Marwan Galali, head of the Kurdistani Islamic group, told the reporters "the (Islamic) group will not participate in the session today, because the Kurdistani parties could not reach a political agreement and a roadmap for the political future."
Meanwhile, the 111-seat parliament has 24 lawmakers from the Goran Movement, including the Parliament Speaker Yousif Mohammed Sadiq, who has been banned from entering Arbil for two years, while there are six parliament members from the Islamic group.
Earlier, the two major Kurdish parties of KDP and PUK announced that the parliament session, originally scheduled on Thursday, would be delayed to late Friday to convince Goran Movement and the Islamic group to attend the first parliament session in two years.
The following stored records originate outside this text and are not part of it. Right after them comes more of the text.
-- ==== Sys2Proof/Laws/Audio.lean ====
section
/-! SUPPORT. The steps of AUD_DECODE's run of a DPCM record, one lemma for each part of it (43_audio_dpcm.md R202 to
R210), and what a step may change. -/

-- The package is compiled as one text: elaborating in order keeps the number of threads small.
set_option Elab.async false

namespace Sys2Proof.Machine

open Sys2Proof Sys2Proof.Config

/-! ### Length, header, initial samples -/

/-- The length a record holds (43_audio_dpcm.md R202). -/
def recordLength (s : State) : Word := BitVec.ofNat 32 (ofBits (lengthBits s.inMem s.arg0.toNat))

theorem lengthBits_length (m : List Host.Cell) (a : Nat) : (lengthBits m a).length = 32 := by
  simp only [lengthBits, List.length_append, bitsOf_length]

/-- Step 1 of a record (43_audio_dpcm.md R202). -/
theorem engineStep_length {s : State} {t : Fin 7} (h : s.work = .audio t .length) :
    engineStep tokenMeaning s =
      if s.arg1.toNat < 4 then .next (raiseFault .exhausted s)
      else .next ((((s.openWindow (s.arg0 + 4) (s.arg1 - 4)).clearAtree).setWork (.audio t (.header (recordLength s))))) := by
  have hw : wantedFormat s = some .dpcmN := by unfold wantedFormat; rw [h]
  by_cases h4 : s.arg1.toNat < 4
  · have hf : fetchToken .dpcmN s = .error .exhausted s := by
      simp only [fetchToken, ops_bind, ops_get, h4, if_true, ops_throw]
    rw [engineStep_error hw hf, if_pos h4]
  · have hd : decode .dpcmN (lengthBits s.inMem s.arg0.toNat) = .instr (.dpcmN (recordLength s)) := by
      simp only [decode, whole, lengthBits_length, Nat.lt_irrefl, if_false, if_true, recordLength]
    have hf : fetchToken .dpcmN s = .ok (.dpcmN (recordLength s)) s := by
      simp only [fetchToken, ops_bind, ops_get, h4, if_false]
      exact fetchBits_instr hd
    rw [engineStep_ok hw hf, if_neg h4]
    simp only [tokenMeaning, execDpcmN, h]
    refine perform_ok ?_
    simp only [dpcmLength, ops_bind, ops_get, h4, if_false, ops_set]

/-- No node is being read outside the trees of a record. -/
theorem nodeRoom_audio {s : State} {t : Fin 7} {w : AudioWork} (h : s.work = .audio t w)
    (hw : ∀ n slot v, w ≠ .trees n slot v) : nodeRoom s = true := by
  unfold nodeRoom
  rw [h]
  cases w <;> first | rfl | exact absurd rfl (hw _ _ _)

/-- A bit of a token after its first. -/
theorem fetchBits_next {f : Format} {fuel : Nat} {acc : List Bool} {s : State} (h : decode f acc = .more)
    (ha : acc ≠ []) :
    fetchBits f (fuel + 1) acc s = match readBit s.inMem s.bs with
      | .ok v b => fetchBits f fuel (acc ++ [v]) (s.setBs b)
      | .error c b => .error c (s.setBs b) := by
  rw [fetchBits_more h]
  rcases readBit s.inMem s.bs with ⟨v, b⟩ | ⟨c, b⟩
  · simp only [ops_bind]
    rw [tagCheck_ok (s := s.setBs b) (.inl ha)]
  · rfl

/-- Step 2 of a record (43_audio_dpcm.md R203): three bits, the first of them 1. -/
theorem engineStep_header {s : State} {t : Fin 7} {n : Word} (h : s.work = .audio t (.header n)) :
    engineStep tokenMeaning s = match readBit s.inMem s.bs with
      | .error c b => .next (raiseFault c (s.setBs b))
      | .ok false b => .next (raiseFault .audioNoData (s.setBs b))
      | .ok true b =>
        match readBit s.inMem b with
        | .error c b => .next (raiseFault c (s.setBs b))
        | .ok stereo b =>
          match readBit s.inMem b with
          | .error c b => .next (raiseFault c (s.setBs b))
          | .ok depth16 b => perform (dpcmHeaderCheck t n stereo depth16) (s.setBs b) := by
  have hw : wantedFormat s = some .dpcmHeader := by unfold wantedFormat; rw [h]
  have hfetch := fetchBits_first (f := .dpcmHeader) (s := s) rfl (nodeRoom_audio h (by simp))
  rcases h1 : readBit s.inMem s.bs with ⟨v, b⟩ | ⟨c, b⟩ <;> rw [h1] at hfetch
  · cases v
    · exact engineStep_error hw (hfetch.trans (fetchBits_reject (e := .noData) rfl))
    · have hf2 := fetchBits_next (f := .dpcmHeader) (fuel := 31) (acc := [true]) (s := s.setBs b) rfl (by simp)
      simp only [State.setBs_inMem, State.setBs_bs, State.setBs_setBs] at hf2
      dsimp only
      rcases h2 : readBit s.inMem b with ⟨stereo, b2⟩ | ⟨c, b2⟩ <;> rw [h2] at hf2
      · have hf3 := fetchBits_next (f := .dpcmHeader) (fuel := 30) (acc := [true, stereo]) (s := s.setBs b2) rfl (by simp)
        simp only [State.setBs_inMem, State.setBs_bs, State.setBs_setBs] at hf3
        dsimp only
        rcases h3 : readBit s.inMem b2 with ⟨depth16, b3⟩ | ⟨c, b3⟩ <;> rw [h3] at hf3
        · have hf4 := fetchBits_instr (f := .dpcmHeader) (fuel := 29) (acc := [true, stereo, depth16])
            (i := .dpcmHeader stereo depth16) (s := s.setBs b3) rfl
          refine (engineStep_ok hw (((hfetch.trans hf2).trans hf3).trans hf4)).trans ?_
          simp only [tokenMeaning, execDpcmHeader, State.setBs_work, h]
        · exact engineStep_error hw ((hfetch.trans hf2).trans hf3)
      · exact engineStep_error hw (hfetch.trans hf2)
  · exact engineStep_error hw hfetch

/-- An initial sample as the engine holds it (30_encoding.md R115). -/
def initialSample (wide : Bool) (bits : List Bool) : Half :=
  if wide then BitVec.ofNat 8 (ofBits bits) ++ BitVec.ofNat 8 (ofBits bits / 256)
  else (BitVec.ofNat 8 (ofBits bits)).setWidth 16

/-- Step 6 of a record (43_audio_dpcm.md R207): one initial sample. -/
theorem engineStep_init {s : State} {t : Fin 7} {n : Word} {got : List Half} (h : s.work = .audio t (.init n got)) :
    engineStep tokenMeaning s = match readBits s.inMem (8 * trkBytes s.trk[t]) s.bs with
      | .ok bits b => .next (dpcmInitial t n got (initialSample (trkDepth16 s.trk[t]) bits) (s.setBs b))
      | .error c b => .next (raiseFault c (s.setBs b)) := by
  have hr := nodeRoom_audio h (by simp)
  by_cases hd : trkDepth16 s.trk[t] = true
  · have hw : wantedFormat s = some .init16 := by
      unfold wantedFormat
      rw [h]
      simp only [hd, if_true]
    have hfetch := fetchBits_exactly (f := .init16)
      (g := fun bits => .dpcmInit16 (BitVec.ofNat 8 (ofBits bits)) (BitVec.ofNat 8 (ofBits bits / 256))) 16 (fuel := 33)
      (acc := []) (s := s) (fun bits hl => by simp [decode, whole, hl]) (fun bits hl => by simp [decode, whole, hl])
      (.inr hr) (by decide)
    simp only [trkBytes, hd, if_true]
    rcases hb : readBits s.inMem 16 s.bs with ⟨bits, b⟩ | ⟨c, b⟩ <;> rw [hb] at hfetch
    · refine (engineStep_ok hw hfetch).trans ?_
      simp only [tokenMeaning, execDpcmInit16, State.setBs_work, State.setBs_trk, h, hd, if_true, initialSample]
    · exact engineStep_error hw hfetch
  · have hd' : trkDepth16 s.trk[t] = false := by simpa using hd
    have hw : wantedFormat s = some .init8 := by
      unfold wantedFormat
      rw [h]
      simp only [hd', Bool.false_eq_true, if_false]
    have hfetch := fetchBits_exactly (f := .init8)
      (g := fun bits => .dpcmInit8 (BitVec.ofNat 8 (ofBits bits))) 8 (fuel := 33)
      (acc := []) (s := s) (fun bits hl => by simp [decode, whole, hl]) (fun bits hl => by simp [decode, whole, hl])
      (.inr hr) (by decide)
    simp only [trkBytes, hd', Bool.false_eq_true, if_false]
    rcases hb : readBits s.inMem 8 s.bs with ⟨bits, b⟩ | ⟨c, b⟩ <;> rw [hb] at hfetch
    · refine (engineStep_ok hw hfetch).trans ?_
      simp only [tokenMeaning, execDpcmInit8, State.setBs_work, State.setBs_trk, h, hd', Bool.false_eq_true, if_false,
        initialSample]
    · exact engineStep_error hw hfetch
An international delegation comprised of the Presidential Envoy for the Global Coalition to Counter IS Group Brett McGurk, Head of the United Nations Assistance Mission for Iraq (UNAMI) Jan Kubis, in addition to the U.S. and British ambassadors to Iraq, met with the President of the Kurdistan region Masoud Barzani and presented the latter an alternative approach for the referendum.
On June 7, Barzani announced his intention to hold a referendum on the independence of the Kurdish region from Iraq on Sept. 25.
The referendum has been opposed by Baghdad because it would threaten the integrity of Iraq and would distract the ongoing fight against the Islamic State (IS) militant group by the Iraqi forces.
The neighboring countries of Turkey, Iran and Syria also feel that the move would threaten their territorial integrity, as large numbers of Kurdish population live in those countries.